-- ==== Sys2Proof/Machine/Index.lean ====
section
/-! DEFINITION. The index generator's command INDEX (spec/42_index_generator.md). -/

namespace Sys2Proof.Machine

/-- INDEX s, i (R135). -/
def execIndex (n : SlotNo) (imm : Half) (s : State) : Answer :=
  if s.badSlot n then s.raise .badSlot
  else if !(s.slot n).configured then s.raise .notConfigured
  else if (s.slot n).hashCount ≤ indexNumber imm then s.raise .indexRange
  else
    s.succeedWith
      (BitVec.ofNat 32 (position s.acc (remix s.acc) (s.slot n).bitCount (indexNumber imm)))

end Sys2Proof.Machine
end

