/-- A command whose operation does not use `DATA` decodes the same for every `DATA`. -/
theorem decode_congr_data {w d : Word} {i : Instr} (h : decode ⟨w, d⟩ = .ok i)
    (hi : i.op.usesData = false) (d' : Word) : decode ⟨w, d'⟩ = .ok i := by
  obtain ⟨o, hop, hr, rfl⟩ := decode_eq_ok_iff.1 h
  rw [op_withOperands] at hi
  exact decode_eq_ok_iff.2 ⟨o, hop, hr, withOperands_congr_data hi _ _ _⟩

/-- Settles O4: the unassigned opcodes are counted, and each row's reserved field is its format's. -/
theorem illegalCommandsAndIgnoredData : Obligations.IllegalCommandsAndIgnoredData :=
  ⟨length_unassigned,
    fun w d s h => commandRaises_of_decode_error (decode_of_unassigned (c := ⟨w, d⟩) h) s,
    reservedFieldRaises .nop, reservedFieldRaises .hinit, reservedFieldRaises .hunit,
    reservedFieldRaises .hload, reservedFieldRaises .hread, reservedFieldRaises .remix,
    reservedFieldRaises .index, reservedFieldRaises .config, reservedFieldRaises .add,
    reservedFieldRaises .test, reservedFieldRaises .rdword, reservedFieldRaises .rdm,
    reservedFieldRaises .rdk, reservedFieldRaises .union, reservedFieldRaises .intersect,
    fun _ _ d' _ h hi => decode_congr_data h hi d'⟩

/-- Settles O5: each word has its row's opcode and zero reserved fields. -/
theorem wordsOfTheSpecDecode : Obligations.WordsOfTheSpecDecode :=
  ⟨rfl, rfl, rfl, rfl, rfl, rfl, rfl⟩

end Machine

end Sys2Proof

/-! ## The command port, edge by edge (R56, R71, R72) -/

namespace Sys2Proof.Machine

/-! ### Whole commands -/

/-- Every command answers a next state (R247). -/
theorem exists_runCommand_eq_next (c : Command) (s : State) : ∃ t, runCommand c s = .next t := by
  rcases runCommand_eq c s with ⟨i, -, hi⟩ | hi
  · exact ⟨_, hi.trans (exec_eq i s)⟩
  · exact ⟨_, hi⟩

theorem runCommand_withPort {c : Command} {s t : State} (h : runCommand c s = .next t) (p : Port) :
    runCommand c { s with port := p } = .next { t with port := p } := by
  obtain ⟨-, -, -, hstream⟩ := keepsMachine_of_runCommand h
  exact (runCommand_withRest c s p s.stream).trans (by rw [h, withRest, ← hstream])

theorem finishCommand_of_next {c : Command} {s t : State} (h : runCommand c s = .next t) :
    finishCommand c s = .next t.completed := by rw [finishCommand, h]

/-- A step with a command at the head of the stream and none running runs it (log entry 1). -/
theorem step_command {s : State} {c : Command} {es : List HostEvent}
    (hp : s.port.phase.isExecuting = false) (hs : s.stream = .command c :: es) :
    step s = finishCommand c (State.accept { s with stream := es } c) := by
  unfold step nextEvent
  split
  · next hexec => rw [hexec] at hp; cases hp
  · rw [hs]

/-- Settles O6: the step is the accepted command, run by its instruction or by the shared raise. -/
theorem stepRunsTheDecodedCommand : Obligations.StepRunsTheDecodedCommand := by
  intro s c es hp hs
  rw [step_command hp hs]
  refine ⟨fun i t hi ht => finishCommand_of_next (by rwa [runCommand, hi]), fun e he => ?_⟩
  obtain ⟨t, ht, herr, hsticky, hT, -, hacc, hresult, hslots, hw, -, -, hstream⟩ :=
    commandRaises_of_decode_error he (State.accept { s with stream := es } c)
  exact ⟨t.completed, finishCommand_of_next ht, herr, hsticky, hT, hacc, hresult, hslots, hw, hstream⟩

/-! ### One edge -/

/-- An edge without `rst` accepts the offered command, completes the running one, or moves the port
alone: then `done` falls, and a command that runs on has one cycle less to go. -/
theorem runEdge_cases {i : PortInputs} {s t : State} (h : runEdge i s = .next t) :
    (∃ c, s.port.phase = .idle ∧ i.offer = some c ∧ t = s.accept c) ∨
      (∃ c u, s.port.phase = .executing c 0 ∧ runCommand c s = .next u ∧
        t = { u with port := { u.port with phase := phaseAfter s, done := true, offered := i.offer } }) ∨
      ∃ p : Port, t = { s with port := p } ∧ p.done = false ∧
        (∀ c, s.port.phase ≠ .executing c 0) ∧
        ∀ c n, p.phase = .executing c n → s.port.phase = .executing c (n + 1) := by
  unfold runEdge at h
  split at h
  · next hphase =>
    split at h
    · next c hoffer => exact .inl ⟨c, hphase, hoffer, (Host.Outcome.next.inj h).symm⟩
    · exact .inr (.inr ⟨_, (Host.Outcome.next.inj h).symm, rfl, by simp [hphase], by simp [hphase]⟩)
  · next c hphase =>
    obtain ⟨u, hu⟩ := exists_runCommand_eq_next c s
    rw [completeEdge, hu] at h
    exact .inr (.inl ⟨c, u, hphase, hu, (Host.Outcome.next.inj h).symm⟩)
  all_goals
    next hphase =>
      exact .inr (.inr ⟨_, (Host.Outcome.next.inj h).symm, rfl, by simp [hphase], by simp [hphase]⟩)
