-- ==== Sys2Proof/Decode.lean ====
section
/-! DEFINITION. Decoding, total on every word, and the encoder (R76 to R84). -/

namespace Sys2Proof

/-- Why a word is no instruction. -/
inductive DecodeError where
  /-- a command word with CW[31:27] ≠ 0 spells no command (R81, I12) -/
  | notACommand (w : CommandWord)
  deriving DecidableEq, Repr

/-- What the decoder answers. -/
inductive Decoded where
  | instr (i : Instr)
  | reject (e : DecodeError)
  deriving DecidableEq, Repr

/-- The instruction, if the word has one. -/
def Decoded.instr? : Decoded → Option Instr
  | .instr i => some i
  | .reject _ => none

/-- CW[31:27], which must be 0 (R81). -/
def commandReserved (w : CommandWord) : BitVec 5 := w.extractLsb' 27 5

/-- CW[26:24], `hc_code` (R81). -/
def commandCode (w : CommandWord) : BitVec 3 := w.extractLsb' 24 3

/-- CW[23:16], `hc_len` (R81). -/
def commandLen (w : CommandWord) : Byte := w.extractLsb' 16 8

/-- CW[15:0], `hc_opcode` (R81). -/
def commandOpcode (w : CommandWord) : Opcode := w.extractLsb' 0 16

/-- TW[15:8], `txb_addr` (R81). -/
def txbWordAddr (w : TxbWord) : Byte := w.extractLsb' 8 8

/-- TW[7:0], `txb_wdata` (R81). -/
def txbWordData (w : TxbWord) : Byte := w.extractLsb' 0 8

/-- The two rows of command code 3 (R84): the length tells them apart. -/
def decodeSend (c : Config) (opcode : Opcode) (len : Byte) : Instr :=
  if len.toNat ≤ c.maxPayload then .send opcode len else .sendOversize len

/-- A host command word (R80, R81). -/
def decodeCommand (c : Config) (w : CommandWord) : Decoded :=
  if commandReserved w = 0#5 then
    match (commandCode w).toNat with
    | 0 => .instr .nop
    | 1 => .instr .start
    | 2 => .instr .stop
    | 3 => .instr (decodeSend c (commandOpcode w) (commandLen w))
    | 4 => .instr .rxRelease
    | 5 => .instr .rsvd5
    | 6 => .instr .rsvd6
    | _ => .instr .rsvd7
  else .reject (.notACommand w)

/-- A TXBUF write word (R81). -/
def decodeTxbWrite (w : TxbWord) : Instr := .txbWrite (txbWordAddr w) (txbWordData w)

/-- A wire byte in its context, the specific rows before the mask-0 row (R77, R84). -/
def decodeRxByte (c : Config) (ctx : RxContext) (w : Byte) : Instr :=
  match ctx with
  | .hunt => if w = c.sync then .rxHuntSync else .rxHuntDiscard w
  | .plain => if w = c.esc then .rxEscPrefix else .rxLit w
  | .escaped => if w = c.subSync then .rxEscSync else if w = c.subEsc then .rxEscEsc else .rxEscBad w

/-- The frame type of a validated frame (R70, R84). DESIGN CHOICE (log entry 21): in a configuration whose `TYPE_MSG` and `TYPE_ACK`
are one value, it is a Message. -/
def decodeFrameType (c : Config) (t : Byte) : Instr :=
  if t = c.typeMsg then .ftMsg else if t = c.typeAck then .ftAck else .ftOther t

/-- The decoder over all four formats. -/
def decode (c : Config) : InstrWord → Decoded
  | .cw w => decodeCommand c w
  | .tw w => .instr (decodeTxbWrite w)
  | .rxb ctx w => .instr (decodeRxByte c ctx w)
  | .ft t => .instr (decodeFrameType c t)

/-- A command word from its fields, CW[31:27] = 0 (R81). -/
def encodeCommand (code : BitVec 3) (len : Byte) (opcode : Opcode) : CommandWord :=
  (0 : BitVec 5) ++ code ++ len ++ opcode

/-- A TXBUF write word from its fields (R81). -/
def encodeTxbWrite (addr data : Byte) : TxbWord := addr ++ data

/-- The word of an instruction; ignored fields are written 0 (R81). -/
def encode (c : Config) : Instr → InstrWord
  | .nop => .cw (encodeCommand 0 0 0)
  | .start => .cw (encodeCommand 1 0 0)
  | .stop => .cw (encodeCommand 2 0 0)
  | .send opcode len => .cw (encodeCommand 3 len opcode)
  | .sendOversize len => .cw (encodeCommand 3 len 0)
  | .rxRelease => .cw (encodeCommand 4 0 0)
  | .rsvd5 => .cw (encodeCommand 5 0 0)
  | .rsvd6 => .cw (encodeCommand 6 0 0)
  | .rsvd7 => .cw (encodeCommand 7 0 0)
  | .txbWrite addr data => .tw (encodeTxbWrite addr data)
  | .rxHuntSync => .rxb .hunt c.sync
  | .rxHuntDiscard w => .rxb .hunt w
  | .rxEscPrefix => .rxb .plain c.esc
  | .rxLit w => .rxb .plain w
  | .rxEscSync => .rxb .escaped c.subSync
  | .rxEscEsc => .rxb .escaped c.subEsc
  | .rxEscBad w => .rxb .escaped w
  | .ftMsg => .ft c.typeMsg
  | .ftAck => .ft c.typeAck
  | .ftOther t => .ft t

/-- DESIGN CHOICE (log entry 6): one 8-bit word with no RX context beside it is read as the first row of the table that names
that byte, and, where none does, in HUNT. -/
def tableByteWord (c : Config) (b : Byte) : InstrWord :=
  if b = c.sync then .rxb .hunt b
  else if b = c.esc then .rxb .plain b
  else if b = c.subSync then .rxb .escaped b
  else if b = c.typeMsg then .ft b
  else if b = c.typeAck then .ft b
  else .rxb .hunt b

/-- The instruction of a table word, bit 0 the least significant of the row's number: 32 bits a command word, 16 a TXBUF write
word, 8 a byte. -/
def decodeTableWord (nbits w : Nat) : Option Instr :=
  match nbits with
  | 32 => (decode Config.default (.cw (BitVec.ofNat 32 w))).instr?
  | 16 => (decode Config.default (.tw (BitVec.ofNat 16 w))).instr?
  | 8 => (decode Config.default (tableByteWord Config.default (BitVec.ofNat 8 w))).instr?
  | _ => none

end Sys2Proof
end

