-- ==== Sys2Proof/Machine/RxEngine.lean ====
section
/-! DEFINITION. The RX deframer's steps that take no byte (R126, R140, R141, R143, R144), and the link's hard error (R164). -/

namespace Sys2Proof.Machine

/-- STOP taking effect (R126): a partial frame is dropped with an event, the deframer stops. -/
def rxStop (s : State) : State :=
  let t := if s.rxState.isAccum then raiseRx .rxAbortStop s.rxState.arg s else s
  { t with rxState := .stopped, rxEsc := false, stopReq := false }

/-- A timeout the deframer takes: nothing in `HUNT` (R143), a short frame in `ACCUM` (R144). -/
def rxTimeout (s : State) : State :=
  if s.rxState.isAccum then frameAbort .rxDropShortFrame s.rxState.arg s else s

/-- Leaving `ACK_WAIT` once the Ack is out (R140): the frame is delivered, or dropped if too short for an opcode (R141). -/
def rxAckDone (s : State) : State :=
  if 2 ≤ s.rxLen.toNat then { raiseRx .rxMsgReady s.rxSeq s with rxState := .deliver }
  else frameAbort .rxDropShortMsg s.rxLen s

/-- The link's hard error (R164): fatal in every state; no effect once fatal. -/
def linkError (s : State) : State :=
  if s.fatal then s else raiseFatal .fatalLink (raiseCtl .fatalLink 0 s)

end Sys2Proof.Machine
end

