-- ==== Sys2Proof/Machine/Step.lean ====
section
/-! DEFINITION. One step of the machine: the agent whose turn it is acts, and where that is an instruction, `exec` runs it. -/

namespace Sys2Proof.Machine

/-- What an action comes to: an instruction is run by `exec`. -/
def runAction : Action → Host.Outcome State Fault Refusal
  | .run i t => exec i t
  | .done o => o

/-- One step. -/
def step (s : State) : Host.Outcome State Fault Refusal := runAction (nextAction s)

/-- A table word of `nbits` bits put where the next step takes it (log entry 7): a command or TXBUF write at the head of the host's
actions, a byte at the head of the link's, with the context its row names; and the turn of the agent that takes it. -/
def State.withFetchWord (s : State) (nbits w : Nat) : State :=
  match nbits with
  | 32 => presentWord (.cw (BitVec.ofNat 32 w)) s
  | 16 => presentWord (.tw (BitVec.ofNat 16 w)) s
  | 8 => presentWord (tableByteWord s.cfg (BitVec.ofNat 8 w)) s
  | _ => s

end Sys2Proof.Machine
end

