-- ==== Sys2Proof/Laws/State.lean ====
section
/-! SUPPORT. One lemma per field for each update of State that the shared operations make: no later proof unfolds the update. -/

namespace Sys2Proof.Machine

/-! ## raiseRx -/

@[simp] theorem raiseRx_cfg (k : EventCode) (x : Byte) (s : State) : (raiseRx k x s).cfg = s.cfg := rfl
@[simp] theorem raiseRx_rxState (k : EventCode) (x : Byte) (s : State) : (raiseRx k x s).rxState = s.rxState := rfl
@[simp] theorem raiseRx_rxEsc (k : EventCode) (x : Byte) (s : State) : (raiseRx k x s).rxEsc = s.rxEsc := rfl
@[simp] theorem raiseRx_rxSum (k : EventCode) (x : Byte) (s : State) : (raiseRx k x s).rxSum = s.rxSum := rfl
@[simp] theorem raiseRx_rxVer (k : EventCode) (x : Byte) (s : State) : (raiseRx k x s).rxVer = s.rxVer := rfl
@[simp] theorem raiseRx_rxMod (k : EventCode) (x : Byte) (s : State) : (raiseRx k x s).rxMod = s.rxMod := rfl
@[simp] theorem raiseRx_rxSeq (k : EventCode) (x : Byte) (s : State) : (raiseRx k x s).rxSeq = s.rxSeq := rfl
@[simp] theorem raiseRx_rxType (k : EventCode) (x : Byte) (s : State) : (raiseRx k x s).rxType = s.rxType := rfl
@[simp] theorem raiseRx_rxLen (k : EventCode) (x : Byte) (s : State) : (raiseRx k x s).rxLen = s.rxLen := rfl
@[simp] theorem raiseRx_rxIdx (k : EventCode) (x : Byte) (s : State) : (raiseRx k x s).rxIdx = s.rxIdx := rfl
@[simp] theorem raiseRx_stopReq (k : EventCode) (x : Byte) (s : State) : (raiseRx k x s).stopReq = s.stopReq := rfl
@[simp] theorem raiseRx_ackReq (k : EventCode) (x : Byte) (s : State) : (raiseRx k x s).ackReq = s.ackReq := rfl
@[simp] theorem raiseRx_seqNext (k : EventCode) (x : Byte) (s : State) : (raiseRx k x s).seqNext = s.seqNext := rfl
@[simp] theorem raiseRx_msgPending (k : EventCode) (x : Byte) (s : State) : (raiseRx k x s).msgPending = s.msgPending := rfl
@[simp] theorem raiseRx_msgOpcode (k : EventCode) (x : Byte) (s : State) : (raiseRx k x s).msgOpcode = s.msgOpcode := rfl
@[simp] theorem raiseRx_msgLen (k : EventCode) (x : Byte) (s : State) : (raiseRx k x s).msgLen = s.msgLen := rfl
@[simp] theorem raiseRx_msgSeq (k : EventCode) (x : Byte) (s : State) : (raiseRx k x s).msgSeq = s.msgSeq := rfl
@[simp] theorem raiseRx_txKind (k : EventCode) (x : Byte) (s : State) : (raiseRx k x s).txKind = s.txKind := rfl
@[simp] theorem raiseRx_txSeq (k : EventCode) (x : Byte) (s : State) : (raiseRx k x s).txSeq = s.txSeq := rfl
@[simp] theorem raiseRx_txRem (k : EventCode) (x : Byte) (s : State) : (raiseRx k x s).txRem = s.txRem := rfl
@[simp] theorem raiseRx_fatal (k : EventCode) (x : Byte) (s : State) : (raiseRx k x s).fatal = s.fatal := rfl
@[simp] theorem raiseRx_fatalCause (k : EventCode) (x : Byte) (s : State) : (raiseRx k x s).fatalCause = s.fatalCause := rfl
@[simp] theorem raiseRx_txbuf (k : EventCode) (x : Byte) (s : State) : (raiseRx k x s).txbuf = s.txbuf := rfl
@[simp] theorem raiseRx_rxbuf (k : EventCode) (x : Byte) (s : State) : (raiseRx k x s).rxbuf = s.rxbuf := rfl
@[simp] theorem raiseRx_rxEv (k : EventCode) (x : Byte) (s : State) : (raiseRx k x s).rxEv = some ⟨k, x⟩ := rfl
@[simp] theorem raiseRx_txEv (k : EventCode) (x : Byte) (s : State) : (raiseRx k x s).txEv = s.txEv := rfl
@[simp] theorem raiseRx_ctlEv (k : EventCode) (x : Byte) (s : State) : (raiseRx k x s).ctlEv = s.ctlEv := rfl
@[simp] theorem raiseRx_rxEvents (k : EventCode) (x : Byte) (s : State) : (raiseRx k x s).rxEvents = s.rxEvents ++ [⟨k, x⟩] := rfl
@[simp] theorem raiseRx_txEvents (k : EventCode) (x : Byte) (s : State) : (raiseRx k x s).txEvents = s.txEvents := rfl
@[simp] theorem raiseRx_ctlEvents (k : EventCode) (x : Byte) (s : State) : (raiseRx k x s).ctlEvents = s.ctlEvents := rfl
@[simp] theorem raiseRx_linkOut (k : EventCode) (x : Byte) (s : State) : (raiseRx k x s).linkOut = s.linkOut := rfl
@[simp] theorem raiseRx_hostReads (k : EventCode) (x : Byte) (s : State) : (raiseRx k x s).hostReads = s.hostReads := rfl
@[simp] theorem raiseRx_linkq (k : EventCode) (x : Byte) (s : State) : (raiseRx k x s).linkq = s.linkq := rfl
@[simp] theorem raiseRx_hostq (k : EventCode) (x : Byte) (s : State) : (raiseRx k x s).hostq = s.hostq := rfl
@[simp] theorem raiseRx_sched (k : EventCode) (x : Byte) (s : State) : (raiseRx k x s).sched = s.sched := rfl
@[simp] theorem raiseRx_ticks (k : EventCode) (x : Byte) (s : State) : (raiseRx k x s).ticks = s.ticks := rfl

/-! ## raiseTx -/

@[simp] theorem raiseTx_cfg (k : EventCode) (x : Byte) (s : State) : (raiseTx k x s).cfg = s.cfg := rfl
@[simp] theorem raiseTx_rxState (k : EventCode) (x : Byte) (s : State) : (raiseTx k x s).rxState = s.rxState := rfl
@[simp] theorem raiseTx_rxEsc (k : EventCode) (x : Byte) (s : State) : (raiseTx k x s).rxEsc = s.rxEsc := rfl
@[simp] theorem raiseTx_rxSum (k : EventCode) (x : Byte) (s : State) : (raiseTx k x s).rxSum = s.rxSum := rfl
@[simp] theorem raiseTx_rxVer (k : EventCode) (x : Byte) (s : State) : (raiseTx k x s).rxVer = s.rxVer := rfl
@[simp] theorem raiseTx_rxMod (k : EventCode) (x : Byte) (s : State) : (raiseTx k x s).rxMod = s.rxMod := rfl
@[simp] theorem raiseTx_rxSeq (k : EventCode) (x : Byte) (s : State) : (raiseTx k x s).rxSeq = s.rxSeq := rfl
@[simp] theorem raiseTx_rxType (k : EventCode) (x : Byte) (s : State) : (raiseTx k x s).rxType = s.rxType := rfl
@[simp] theorem raiseTx_rxLen (k : EventCode) (x : Byte) (s : State) : (raiseTx k x s).rxLen = s.rxLen := rfl
@[simp] theorem raiseTx_rxIdx (k : EventCode) (x : Byte) (s : State) : (raiseTx k x s).rxIdx = s.rxIdx := rfl
@[simp] theorem raiseTx_stopReq (k : EventCode) (x : Byte) (s : State) : (raiseTx k x s).stopReq = s.stopReq := rfl
@[simp] theorem raiseTx_ackReq (k : EventCode) (x : Byte) (s : State) : (raiseTx k x s).ackReq = s.ackReq := rfl
@[simp] theorem raiseTx_seqNext (k : EventCode) (x : Byte) (s : State) : (raiseTx k x s).seqNext = s.seqNext := rfl
@[simp] theorem raiseTx_msgPending (k : EventCode) (x : Byte) (s : State) : (raiseTx k x s).msgPending = s.msgPending := rfl
@[simp] theorem raiseTx_msgOpcode (k : EventCode) (x : Byte) (s : State) : (raiseTx k x s).msgOpcode = s.msgOpcode := rfl
@[simp] theorem raiseTx_msgLen (k : EventCode) (x : Byte) (s : State) : (raiseTx k x s).msgLen = s.msgLen := rfl
@[simp] theorem raiseTx_msgSeq (k : EventCode) (x : Byte) (s : State) : (raiseTx k x s).msgSeq = s.msgSeq := rfl
@[simp] theorem raiseTx_txKind (k : EventCode) (x : Byte) (s : State) : (raiseTx k x s).txKind = s.txKind := rfl
@[simp] theorem raiseTx_txSeq (k : EventCode) (x : Byte) (s : State) : (raiseTx k x s).txSeq = s.txSeq := rfl
@[simp] theorem raiseTx_txRem (k : EventCode) (x : Byte) (s : State) : (raiseTx k x s).txRem = s.txRem := rfl
@[simp] theorem raiseTx_fatal (k : EventCode) (x : Byte) (s : State) : (raiseTx k x s).fatal = s.fatal := rfl
@[simp] theorem raiseTx_fatalCause (k : EventCode) (x : Byte) (s : State) : (raiseTx k x s).fatalCause = s.fatalCause := rfl
@[simp] theorem raiseTx_txbuf (k : EventCode) (x : Byte) (s : State) : (raiseTx k x s).txbuf = s.txbuf := rfl
@[simp] theorem raiseTx_rxbuf (k : EventCode) (x : Byte) (s : State) : (raiseTx k x s).rxbuf = s.rxbuf := rfl
@[simp] theorem raiseTx_rxEv (k : EventCode) (x : Byte) (s : State) : (raiseTx k x s).rxEv = s.rxEv := rfl
@[simp] theorem raiseTx_txEv (k : EventCode) (x : Byte) (s : State) : (raiseTx k x s).txEv = some ⟨k, x⟩ := rfl
@[simp] theorem raiseTx_ctlEv (k : EventCode) (x : Byte) (s : State) : (raiseTx k x s).ctlEv = s.ctlEv := rfl
@[simp] theorem raiseTx_rxEvents (k : EventCode) (x : Byte) (s : State) : (raiseTx k x s).rxEvents = s.rxEvents := rfl
@[simp] theorem raiseTx_txEvents (k : EventCode) (x : Byte) (s : State) : (raiseTx k x s).txEvents = s.txEvents ++ [⟨k, x⟩] := rfl
@[simp] theorem raiseTx_ctlEvents (k : EventCode) (x : Byte) (s : State) : (raiseTx k x s).ctlEvents = s.ctlEvents := rfl
@[simp] theorem raiseTx_linkOut (k : EventCode) (x : Byte) (s : State) : (raiseTx k x s).linkOut = s.linkOut := rfl
@[simp] theorem raiseTx_hostReads (k : EventCode) (x : Byte) (s : State) : (raiseTx k x s).hostReads = s.hostReads := rfl
@[simp] theorem raiseTx_linkq (k : EventCode) (x : Byte) (s : State) : (raiseTx k x s).linkq = s.linkq := rfl
@[simp] theorem raiseTx_hostq (k : EventCode) (x : Byte) (s : State) : (raiseTx k x s).hostq = s.hostq := rfl
@[simp] theorem raiseTx_sched (k : EventCode) (x : Byte) (s : State) : (raiseTx k x s).sched = s.sched := rfl
@[simp] theorem raiseTx_ticks (k : EventCode) (x : Byte) (s : State) : (raiseTx k x s).ticks = s.ticks := rfl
____________
## Exercise requirements
What is needed is an exact copy of the entries above, from the first line through the line holding "fun _ _ d' _ h", with both of those lines kept; please give nothing else.

## Exercise solution
-- ==== Sys2Proof/Machine/Index.lean ====
section
/-! DEFINITION. The index generator's command INDEX (spec/42_index_generator.md). -/

namespace Sys2Proof.Machine

/-- INDEX s, i (R135). -/
def execIndex (n : SlotNo) (imm : Half) (s : State) : Answer :=
  if s.badSlot n then s.raise .badSlot
  else if !(s.slot n).configured then s.raise .notConfigured
  else if (s.slot n).hashCount ≤ indexNumber imm then s.raise .indexRange
  else
    s.succeedWith
      (BitVec.ofNat 32 (position s.acc (remix s.acc) (s.slot n).bitCount (indexNumber imm)))

end Sys2Proof.Machine
end

/-- A command whose operation does not use `DATA` decodes the same for every `DATA`. -/
theorem decode_congr_data {w d : Word} {i : Instr} (h : decode ⟨w, d⟩ = .ok i)
    (hi : i.op.usesData = false) (d' : Word) : decode ⟨w, d'⟩ = .ok i := by
  obtain ⟨o, hop, hr, rfl⟩ := decode_eq_ok_iff.1 h
  rw [op_withOperands] at hi
  exact decode_eq_ok_iff.2 ⟨o, hop, hr, withOperands_congr_data hi _ _ _⟩

/-- Settles O4: the unassigned opcodes are counted, and each row's reserved field is its format's. -/
theorem illegalCommandsAndIgnoredData : Obligations.IllegalCommandsAndIgnoredData :=
  ⟨length_unassigned,
    fun w d s h => commandRaises_of_decode_error (decode_of_unassigned (c := ⟨w, d⟩) h) s,
    reservedFieldRaises .nop, reservedFieldRaises .hinit, reservedFieldRaises .hunit,
    reservedFieldRaises .hload, reservedFieldRaises .hread, reservedFieldRaises .remix,
    reservedFieldRaises .index, reservedFieldRaises .config, reservedFieldRaises .add,
    reservedFieldRaises .test, reservedFieldRaises .rdword, reservedFieldRaises .rdm,
    reservedFieldRaises .rdk, reservedFieldRaises .union, reservedFieldRaises .intersect,
    fun _ _ d' _ h hi => decode_congr_data h hi d'⟩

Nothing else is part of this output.